I want to make sure that you know that the Animal Crossing franchise is still very important to Nintendo, which is why it is one of the games featured in the upcoming Nintendo Land game for the Wii U (http://e3.nintendo.com/games/#/wiiu/nintendo-land). While I know this wasn?t the answer you were hoping for, I appreciate your enthusiasm for the Animal Crossing series.

*
*
Sincerely,
*
Shane O'Neil
Nintendo of America Inc.


----------



## WhitneyLeigh23 (Jun 8, 2012)

Bidoof said:


> Do you really have to post everywhere "I want the game"

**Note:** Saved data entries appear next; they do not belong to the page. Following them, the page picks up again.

/-- The host's SOFT_RESET word is checked before FAULT and BUSY (R55), and a hard reset checks nothing. -/
theorem step_reset {s : State} {ts : List Turn}
    (h : s.script = .write 32 0x04 softResetWord :: ts ∨ s.script = .hardReset :: ts) :
    step s = .next (resetBlock s.inTurn) := by
  rcases h with hsoft | hhard
  · rw [step_cons hsoft, takeTurn_write (by decide), hostWrite, if_pos ⟨by decide, rfl⟩]
  · exact step_cons hhard

/-- Settles O3: both turns are the reset of the block, which keeps the world outside it. -/
theorem softResetAndHardResetGiveResetState : Obligations.SoftResetAndHardResetGiveResetState := by
  intro s ts h
  refine ⟨_, step_reset h, isReset_resetBlock _, ?_, rfl⟩
  rcases h with h | h <;> simp [State.inTurn, h]

/-! ### TBL_READ by case (R254) -/

section TblRead

variable {t : TableSel} {kd : TableKind} {idx : BitVec 16} {d : Data}

theorem tblReadOp_of_ge (hkd : kd.readable = true) (h : t.size ≤ idx.toNat) :
    tblReadOp t kd idx d = .error .illegalOperand :=
  (if_neg (by simp [hkd])).trans (if_pos h)

theorem tblReadOp_freq (h : idx.toNat < t.size) :
    tblReadOp t .freq idx d = .ok { d with result0 := (d.freqOf t).get 0 idx.toNat } :=
  (if_neg nofun).trans (if_neg (Nat.not_le.mpr h))

theorem tblReadOp_len (h : idx.toNat < t.size) :
    tblReadOp t .len idx d = .ok { d with result0 := ((d.lenOf t).get 0 idx.toNat).zeroExtend 32 } :=
  (if_neg nofun).trans (if_neg (Nat.not_le.mpr h))

theorem tblReadOp_code (h : idx.toNat < t.size) :
    tblReadOp t .code idx d = .ok { d with
      result0 := ((d.codeOf t).get ⟨0, 0⟩ idx.toNat).code.zeroExtend 32
      result1 := ((d.codeOf t).get ⟨0, 0⟩ idx.toNat).width.zeroExtend 32 } :=
  (if_neg nofun).trans (if_neg (Nat.not_le.mpr h))

end TblRead

/-- Settles O24: the entry by its table's kind, then the checks of KD, of the index and of T. -/
theorem tblReadReturnsTheEntry : Obligations.TblReadReturnsTheEntry := by
  intro s t idx
  refine ⟨fun hidx => ⟨?_, ?_, ?_⟩, ?_, fun kd hkd hidx => ?_, fun hs hop ht => ?_⟩
  · exact exec_of_op_ok nofun (tblReadOp_freq hidx)
  · exact exec_of_op_ok nofun (tblReadOp_len hidx)
  · exact exec_of_op_ok nofun (tblReadOp_code hidx)
  · exact ⟨_, exec_of_not_wellFormed rfl s, raiseCommand_recorded _ s⟩
  · have hread : kd.readable = true := by
      cases kd with
      | freq | len | code => rfl
      | reserved => exact absurd rfl hkd
    exact exec_of_op_error nofun (tblReadOp_of_ge hread hidx)
  · exact step_of_illegalWord hs (illegalWord_of_opcode (i := .tblRead t .freq idx) hop (.inr ⟨.inr rfl, ht⟩))

/-! ### TBL_WRITE by case (R256) -/

section TblWrite

variable {t : TableSel} {kd : TableKind} {idx : BitVec 16} {d : Data}

theorem tblWriteOp_of_ge (hkd : kd.writable = true) (h : t.size ≤ idx.toNat) :
    tblWriteOp t kd idx d = .error .illegalOperand :=
  (if_neg (by simp [hkd])).trans (if_pos h)

theorem tblWriteOp_freq (h : idx.toNat < t.size) :
    tblWriteOp t .freq idx d = .ok (d.setFreq t ((d.freqOf t).set idx.toNat d.arg0)) :=
  (if_neg nofun).trans (if_neg (Nat.not_le.mpr h))

theorem tblWriteOp_len (h : idx.toNat < t.size) :
    tblWriteOp t .len idx d = if t.lengthLimit < d.arg0.toNat then .error .illegalOperand
      else .ok (d.setLen t ((d.lenOf t).set idx.toNat (d.arg0.extractLsb' 0 4))) :=
  (if_neg nofun).trans (if_neg (Nat.not_le.mpr h))

end TblWrite

/-- A length within its limit fits the four bits of its entry (R45). -/
theorem toNat_lengthField {t : TableSel} {v : Word} (h : v.toNat ≤ t.lengthLimit) :
    (v.extractLsb' 0 4).toNat = v.toNat := by
  have hlimit := lengthLimit_le t
  rw [BitVec.extractLsb'_toNat, Nat.shiftRight_zero]
  exact Nat.mod_eq_of_lt (by omega)

/-- Settles O25: the table with one entry set, then the checks of the length, of KD, of the index and of T. -/
theorem tblWriteReplacesTheEntry : Obligations.TblWriteReplacesTheEntry := by
  intro s t idx
  refine ⟨fun hidx => ⟨⟨(s.data.freqOf t).set idx.toNat s.data.arg0, ?_, ?_, fun i hi => ?_⟩,
    fun hv => ⟨(s.data.lenOf t).set idx.toNat (s.data.arg0.extractLsb' 0 4), ?_, ?_, fun i hi => ?_⟩, fun hv => ?_⟩,
    fun kd hkd => ?_, fun kd hkd hidx => ?_, fun hs hop ht => ?_⟩
  · exact exec_of_op_ok nofun (tblWriteOp_freq hidx)
  · exact Table.get_set_self _ _ _ hidx
  · exact Table.get_set_other _ _ _ hi.symm
  · exact exec_of_op_ok nofun ((tblWriteOp_len hidx).trans (if_neg (Nat.not_lt.mpr hv)))
  · rw [Table.get_set_self _ _ _ hidx, toNat_lengthField hv]
  · exact Table.get_set_other _ _ _ hi.symm
  · exact exec_of_op_error nofun ((tblWriteOp_len hidx).trans (if_pos hv))
  · refine ⟨_, exec_of_not_wellFormed ?_ s, raiseCommand_recorded _ s⟩
    rcases hkd with rfl | rfl <;> rfl
  · refine exec_of_op_error nofun (tblWriteOp_of_ge ?_ hidx)
    rcases hkd with rfl | rfl <;> rfl
  · exact step_of_illegalWord hs (illegalWord_of_opcode (i := .tblWrite t .freq idx) hop (.inr ⟨.inr rfl, ht⟩))

end Sys2Proof.Machine
end

section
/-! PROOFS. The fault state (R270 to R279): once FAULT = 1 a turn that is not a reset leaves the whole block as it is,
and only the record of reads and the free-value counter go on (`step_faulted`). -/

namespace Sys2Proof.Machine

sorry i was just speaking my opinion, and I only said it that once


----------



## JKDOS (Jun 8, 2012)

I can't believe after 2 years they have nothing to show or talk about.


----------



## Volvagia (Jun 8, 2012)

I guess Nintendo will release it when they wanna, I'm I sure I wouldn't do much good complaining about it


----------



## Solar (Jun 8, 2012)

RisingSun said:


> Not the answer I wanted, Nintendo....I don't care about a game that the console hasn't even been released for, I want the game for the console I already have:
> 
> -copied-
> 
> ...



I literally got the same exact email from them. Word for word.


----------



## Jai (Jun 8, 2012)

Tbh, you can't blame Nintendo for doing a bit of marketing. They need to do it. Even though they have been able to stay on top of the gaming industry largely for a long time without having to do much, now they are beginning to slip so it is essential now that they really spend time and consideration into how they are going to market their products.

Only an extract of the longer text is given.